No–don’t go. Just kidding. I love my readers.
I apologize for the long drought. It’s been a weird month. For one thing, I spent an inordinate amount of time writing a spiritual autobiography, a required part of the application process for the Jewish Renewal movement’s rabbinic ordination program.
Yes, I’m finally doing what everyone’s been telling me to do for ages — beginning to study for the rabbinate. It’s a flexible program of study that will allow me to keep my full- and part-time jobs, stay in Sarasota, and still be able to follow my dreams.
So here I am, talking about spirituality yet again. (Sensing a theme here?) Because it turns out that a spiritual autobiography is a hard thing to write.
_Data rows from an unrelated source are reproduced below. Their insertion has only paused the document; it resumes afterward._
theorem pieceWrite_wf {a : Access} {pa : Long} {cm : BitVec 2} {bs : List Byte} (h : Memory.wf m) :
    Memory.wf (pieceWrite c m a pa cm bs).mem := by
  unfold pieceWrite
  extract_lets m0
  have h0 : Memory.wf m0 := dataTick_wf h
  split
  · exact pieceWriteMade_wf h0
  · split
    · exact draw_wf h0
    · exact pieceWriteMade_wf (draw_wf h0)

theorem physRead_wf {a : Access} {pa : Long} {cm : BitVec 2} {n : Nat} (h : Memory.wf m) :
    Memory.wf (physRead c m a pa cm n).mem := by
  unfold physRead
  extract_lets k
  split
  · exact pieceRead_wf h
  · exact PRes.bind_wf (pieceRead_wf h) fun _ _ h => PRes.bind_wf (pieceRead_wf (betweenHalves_wf h)) fun _ _ h => h

theorem physWrite_wf {a : Access} {pa : Long} {cm : BitVec 2} {bs : List Byte} (h : Memory.wf m) :
    Memory.wf (physWrite c m a pa cm bs).mem := by
  unfold physWrite
  extract_lets k
  split
  · exact pieceWrite_wf h
  · exact PRes.bind_wf (pieceWrite_wf h) fun _ _ h => pieceWrite_wf (betweenHalves_wf h)

theorem instrTick_wf {cm : BitVec 2} (h : Memory.wf m) : Memory.wf (m.instrTick c cm) := by
  unfold MemSys.instrTick
  split
  · exact cacheTick_wf h
  · exact h

theorem fetchPieceMade_wf {su : Bool} {pa : Long} {cm : BitVec 2} {n : Nat} (h : Memory.wf m) :
    Memory.wf (fetchPieceMade c m su pa cm n).mem := by
  unfold fetchPieceMade
  extract_lets busWord m1 set free key m2 m3 b m4
  have hb : ∀ m, Memory.wf m → Memory.wf (busWord m).mem := by
    intro m h
    have hr := readCycle_wf (c := Cycle.single 0 (fetchMode su) false) (pa := pa &&& 0xFFFFFFFC) (n := 4) h
    simp only [busWord]
    split <;> exact hr
  have h2 : Memory.wf m2 := by simp only [m2]; split <;> exact h
  have h4 : Memory.wf m4 := lineRead_wf (by exact h2)
  split
  · exact hb _ h
  · split
    · split <;> exact hb _ (by exact h)
    · split
      · exact h
      · split
        · exact h4
        · split <;> exact h4

theorem fetchPiece_wf {su : Bool} {pa : Long} {cm : BitVec 2} {n : Nat} (h : Memory.wf m) :
    Memory.wf (fetchPiece c m su pa cm n).mem := fetchPieceMade_wf (instrTick_wf h)

theorem prefetchChoice_wf {pa : Long} {bs : List Byte} (h : Memory.wf m) : Memory.wf (prefetchChoice m pa bs).2 := by
  unfold prefetchChoice
  split
  · exact h
  · exact draw_wf (w := 32) h

theorem searchRead_wf {i : Bool} {pa : Long} (h : Memory.wf m) : Memory.wf (searchRead c m i pa).mem :=
  PRes.bind_wf (physRead_wf h) fun _ _ h => h

theorem searchWrite_wf {i : Bool} {pa v : Long} (h : Memory.wf m) : Memory.wf (searchWrite c m i pa v).mem := physWrite_wf h

theorem searchLocked_wf {i : Bool} {pa v : Long} (h : Memory.wf m) : Memory.wf (searchLocked c m i pa v).mem :=
  PRes.bind_wf (physRead_wf (beginLocked_wf h)) fun _ _ h => physWrite_wf h

theorem pushSelected_wf {sc : Scope} : ∀ {l : List Nat} {m : MemSys}, Memory.wf m → Memory.wf (pushSelected sc l m).mem
  | [], _, h => h
  | key :: r, m, h => by
    unfold pushSelected
    split
    · exact PRes.bind_wf (pushLine_wf (by exact h)) fun _ _ h => pushSelected_wf h
    · exact pushSelected_wf h

/-! ### Translation -/

theorem setAtc_wf {i : Bool} {l : List (Nat × AtcEntry)} (h : Memory.wf m) : Memory.wf (m.setAtc i l) := by
  unfold MemSys.setAtc
  split <;> exact h

theorem bumpAtc_wf {i : Bool} (h : Memory.wf m) : Memory.wf (m.bumpAtc i) := by
  unfold MemSys.bumpAtc
  split <;> exact h

theorem atcPick_wf (h : Memory.wf m) : ∀ ks, Memory.wf (atcPick m ks).2
  | [] => h
  | [_] => h
  | _ :: _ :: _ => h

theorem atcLookup_wf {i : Bool} {la : Long} {fc : Bool} (h : Memory.wf m) : Memory.wf (atcLookup c m i la fc).2 := by
  unfold atcLookup
  exact atcPick_wf (bumpAtc_wf h) _

theorem loadAtc_wf {i : Bool} {la : Long} {hit : Option Nat} {e : AtcEntry} (h : Memory.wf m) :
    Memory.wf (loadAtc c m i la hit e) := setAtc_wf h

theorem markTable_wf {i : Bool} {a d : Long} (h : Memory.wf m) : Memory.wf (markTable c m i a d).mem := by
  unfold markTable
  split
  · exact h
  · exact searchWrite_wf h

theorem markPage_wf {i : Bool} {a pd : Long} {wp wr sv : Bool} (h : Memory.wf m) :
    Memory.wf (markPage c m i a pd wp wr sv).mem := by
  unfold markPage
  extract_lets setM
  split
  · exact PRes.bind_wf (searchWrite_wf h) fun _ _ h => h
  · split
    · exact h
    · exact PRes.bind_wf (searchLocked_wf h) fun _ _ h => h

theorem tableWalk_wf {i : Bool} {la : Long} {fc wr : Bool} (h : Memory.wf m) :
    Memory.wf (tableWalk c m i la fc wr).mem := by
  unfold tableWalk
  extract_lets root a1
  refine PRes.bind_wf (searchRead_wf h) fun d1 m h => ?_
  split
  · exact h
  refine PRes.bind_wf (markTable_wf h) fun _ m h => ?_
  refine PRes.bind_wf (searchRead_wf h) fun d2 m h => ?_
  split
  · exact h
  refine PRes.bind_wf (markTable_wf h) fun _ m h => ?_
  refine PRes.bind_wf (searchRead_wf h) fun d3 m h => ?_
  have hf : ∀ (a pd : Long) (m : MemSys) (wp : Bool), Memory.wf m → Memory.wf
      (if pdt pd = 1 then (markPage c m i a pd wp wr (!fc && pd.getLsbD 7)).bind fun pd m => .ok (.page pd wp) m
        else .ok (.invalid (wp)) m : PRes SearchEnd).mem := by
    intro a pd m wp h
    split
    · exact PRes.bind_wf (markPage_wf h) fun _ _ h => h
    · exact h
  split
  · refine PRes.bind_wf (searchRead_wf h) fun pd m h => ?_
    simp only
    split
    · exact PRes.bind_wf (markPage_wf h) fun _ _ h => h
    · exact h
  · simp only
    split
    · exact PRes.bind_wf (markPage_wf h) fun _ _ h => h
    · exact h

theorem searchEnd_wf {i : Bool} {la : Long} {fc : Bool} {hit : Option Nat} {e : SearchEnd} (h : Memory.wf m) :
    Memory.wf (searchEnd c m i la fc hit e).mem := by
  unfold searchEnd
  extract_lets d
  split
  · exact loadAtc_wf h
  · exact loadAtc_wf (draw_wf (w := 28) h)

theorem tableSearch_wf {i : Bool} {la : Long} {fc wr : Bool} {hit : Option Nat} (h : Memory.wf m) :
    Memory.wf (tableSearch c m i la fc wr hit).mem := by
  have hw := tableWalk_wf (c := c) (i := i) (la := la) (fc := fc) (wr := wr) h
  unfold tableSearch
  split <;> (rename_i e; rw [e] at hw)
  · exact searchEnd_wf hw
  · exact searchEnd_wf hw
  · exact hw

theorem Trans.after_wf {r : PRes SearchEnd} {k : MemSys → Trans} (h : Memory.wf r.mem)
    (hk : ∀ m, Memory.wf m → Memory.wf (k m).mem) : Memory.wf (Trans.after r k).mem := by
  unfold Trans.after
  split
  · exact hk _ h
  · exact h
  · exact h

theorem useEntry_wf {la : Long} {wr : Bool} {e : AtcEntry} (h : Memory.wf m) : Memory.wf (useEntry c m la wr e).mem := by
  unfold useEntry
  split <;> exact h

theorem translate_wf {i : Bool} {la : Long} {fc wr : Bool} (h : Memory.wf m) :
    Memory.wf (translate c m i la fc wr).mem := by
  unfold translate
  split
  · split <;> exact h
  · split
    · exact h
    · have hl := atcLookup_wf (c := c) (i := i) (la := la) (fc := fc) h
      split <;> (rename_i e; rw [e] at hl)
      · split
        · refine Trans.after_wf (tableSearch_wf hl) fun m2 ht => ?_
          split
          · exact useEntry_wf ht
          · exact ht
        · exact useEntry_wf hl
      · refine Trans.after_wf (tableSearch_wf hl) fun m2 ht => ?_
        have hl2 := atcLookup_wf (c := c) (i := i) (la := la) (fc := fc) ht
        split <;> (rename_i e3; rw [e3] at hl2)
        · exact useEntry_wf hl2
        · exact hl2

theorem flushAll_wf {b : Bool} (h : Memory.wf m) : Memory.wf (flushAll m b) := h

theorem flushAddr_wf {la : Long} {f b : Bool} (h : Memory.wf m) : Memory.wf (flushAddr c m la f b) := h

theorem ptest_wf {la : Long} {wr : Bool} (h : Memory.wf m) : Memory.wf (ptest c m la wr).mem := by
  unfold ptest
  extract_lets fc instr m1
  split
  · exact h
  · have h1 : Memory.wf m1 := by
      simp only [m1]
      generalize atcHits c m instr la fc = ks
      revert h
      generalize m = m0
      intro h
      induction ks generalizing m0 with
      | nil => exact h
      | cons k ks ih => exact ih _ (setAtc_wf h)
    exact PRes.bind_wf (tableSearch_wf h1) fun _ _ h => h

/-! ### Logical accesses -/

theorem altRead_wf {a : Access} {la : Long} {n : Nat} (h : Memory.wf m) : Memory.wf (altRead c m a la n).mem := by
  have hp := physRead_wf (c := c) (a := a) (pa := la) (cm := 0) (n := n) h
  unfold altRead
  split <;> (rename_i e; rw [e] at hp; exact hp)

theorem altWrite_wf {a : Access} {la : Long} {bs : List Byte} (h : Memory.wf m) :
    Memory.wf (altWrite c m a la bs).mem := by
  have hp := physWrite_wf (c := c) (a := a) (pa := la) (cm := 0) (bs := bs) h
  unfold altWrite
  split <;> (rename_i e; rw [e] at hp; exact hp)

theorem pageRead_wf {a : Access} {fa : Long} {t : Nat} {sec : Bool} {la : Long} {n : Nat} (h : Memory.wf m) :
    Memory.wf (pageRead c m a fa t sec la n).mem := by
  have ht := translate_wf (c := c) (i := false) (la := la) (fc := a.fc2) (wr := a.locked) h
  unfold pageRead
  split <;> (rename_i e; rw [e] at ht)
  · exact ht
  · exact ht
  · rename_i pa cm m1
    have hp := physRead_wf (c := c) (a := a) (pa := pa) (cm := cm) (n := n) (show Memory.wf m1 from ht)
    split <;> (rename_i e; rw [e] at hp; exact hp)

theorem pageWrite_wf {a : Access} {fa : Long} {t : Nat} {sec : Bool} {la : Long} {bs : List Byte} (h : Memory.wf m) :
    Memory.wf (pageWrite c m a fa t sec la bs).mem := by
  have ht := translate_wf (c := c) (i := false) (la := la) (fc := a.fc2) (wr := true) h
  unfold pageWrite
  split <;> (rename_i e; rw [e] at ht)
  · exact ht
  · exact ht
  · rename_i pa cm m1
    replace ht : Memory.wf m1 := ht
    have hp := physWrite_wf (c := c) (a := a) (pa := pa) (cm := cm) (bs := bs) ht
    split <;> (rename_i e; rw [e] at hp; exact hp)

theorem lockedCheck_wf {a : Access} {la : Long} {n : Nat} (h : Memory.wf m) : Memory.wf (lockedCheck c m a la n).mem := by
  have ht := translate_wf (c := c) (i := false) (la := la) (fc := a.fc2) (wr := true) h
  unfold lockedCheck
  split <;> (rename_i e; rw [e] at ht)
  · exact ht
  · exact ht
  · extract_lets k
    split
    · exact ht
    · have ht2 := translate_wf (c := c) (i := false) (la := la + BitVec.ofNat 32 k) (fc := a.fc2) (wr := true)
        (betweenHalves_wf ht)
      simp only [Trans.mem] at ht2
      split <;> (rename_i e; rw [e] at ht2; exact ht2)

theorem lockedChecks_wf {a : Access} : ∀ {l : List (Long × Nat)} {m : MemSys}, Memory.wf m →
    Memory.wf (lockedChecks c a m l).mem
  | [], _, h => h
  | (_, _) :: _, _, h => MRes.bind_wf (lockedCheck_wf h) fun _ _ h => MRes.bind_wf (lockedChecks_wf h) fun _ _ h => h

theorem lockedPush_wf {a : Access} : ∀ {l : List Long} {m : MemSys}, Memory.wf m → Memory.wf (lockedPush c a m l).mem
  | [], _, h => h
  | pa :: r, m, h => by
    unfold lockedPush
    split
    · exact lockedPush_wf h
    · have he := evictMatch_wf (pa := pa) (lk := true) h
      split <;> (rename_i e; rw [e] at he)
      · exact lockedPush_wf he
      · exact he

/-- Beginning a locked sequence keeps the canonical form. -/
theorem lockedBegin_wf {a : Access} {l : List (Long × Nat)} (h : Memory.wf m) : Memory.wf (lockedBegin c m a l).mem :=
  MRes.bind_wf (lockedChecks_wf h) fun _ _ h => lockedPush_wf (beginLocked_wf h)

/-- Reading an operand keeps the canonical form. -/
theorem dataRead_wf {a : Access} {la : Long} {n : Nat} (h : Memory.wf m) : Memory.wf (dataRead c m a la n).mem := by
  unfold dataRead
  extract_lets k
  split
  · exact altRead_wf h
  · split
    · exact pageRead_wf h
    · exact MRes.bind_wf (pageRead_wf h) fun _ _ h => MRes.bind_wf (pageRead_wf (betweenHalves_wf h)) fun _ _ h => h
For one thing I had to confront my dis-belief in God while applying to a program that’s all about exploring one’s relationship with the Divine. Fortunately “the Divine” is easier for me to relate to than “God.”
And yet… my notion of spirituality has less to do with God/the Divine/Who-Whatever and more to do with us humans.
Which makes me think about Chuang Tzu who woke from a dream and wondered if he was Chuang Tzu who dreamt that he was a butterfly, or a butterfly dreaming that he’s Chuang Tzu.
Like Chuang Tzu, I find myself wondering about the paradox of my existence – am I a spiritual being who acts in the world, or through acting in the world am I spiritual? It reminds me of the t-shirt slogan I saw recently, “We are not human beings having a spiritual experience. We are spiritual beings having a human experience.”
Looks like I’ll be exploring this quandary — and much more — over the next few years. I’ll keep you posted.
And why can’t we be both at one and the same time? Why do we have to separate the human from the spiritual or the spiritual from the human? Why spend time and energy agonizing over what is simplistic – the plurality of the human spiritual being or if you choose, the spiritual human being?
More important I wish you good luck and success in your undertaking. As far as I know you will be the first in our family to become a cleric. And, we have yet to produce a doctor. We have accountants, lawyers, engineers, teachers and professors, merchants and business executives, writers and musicians, and theatrical producers, financiers and analysts, law enforcement and philanthropists and designers. . .but nary a medico or dentist. . the closest we come is an EMT. Selah!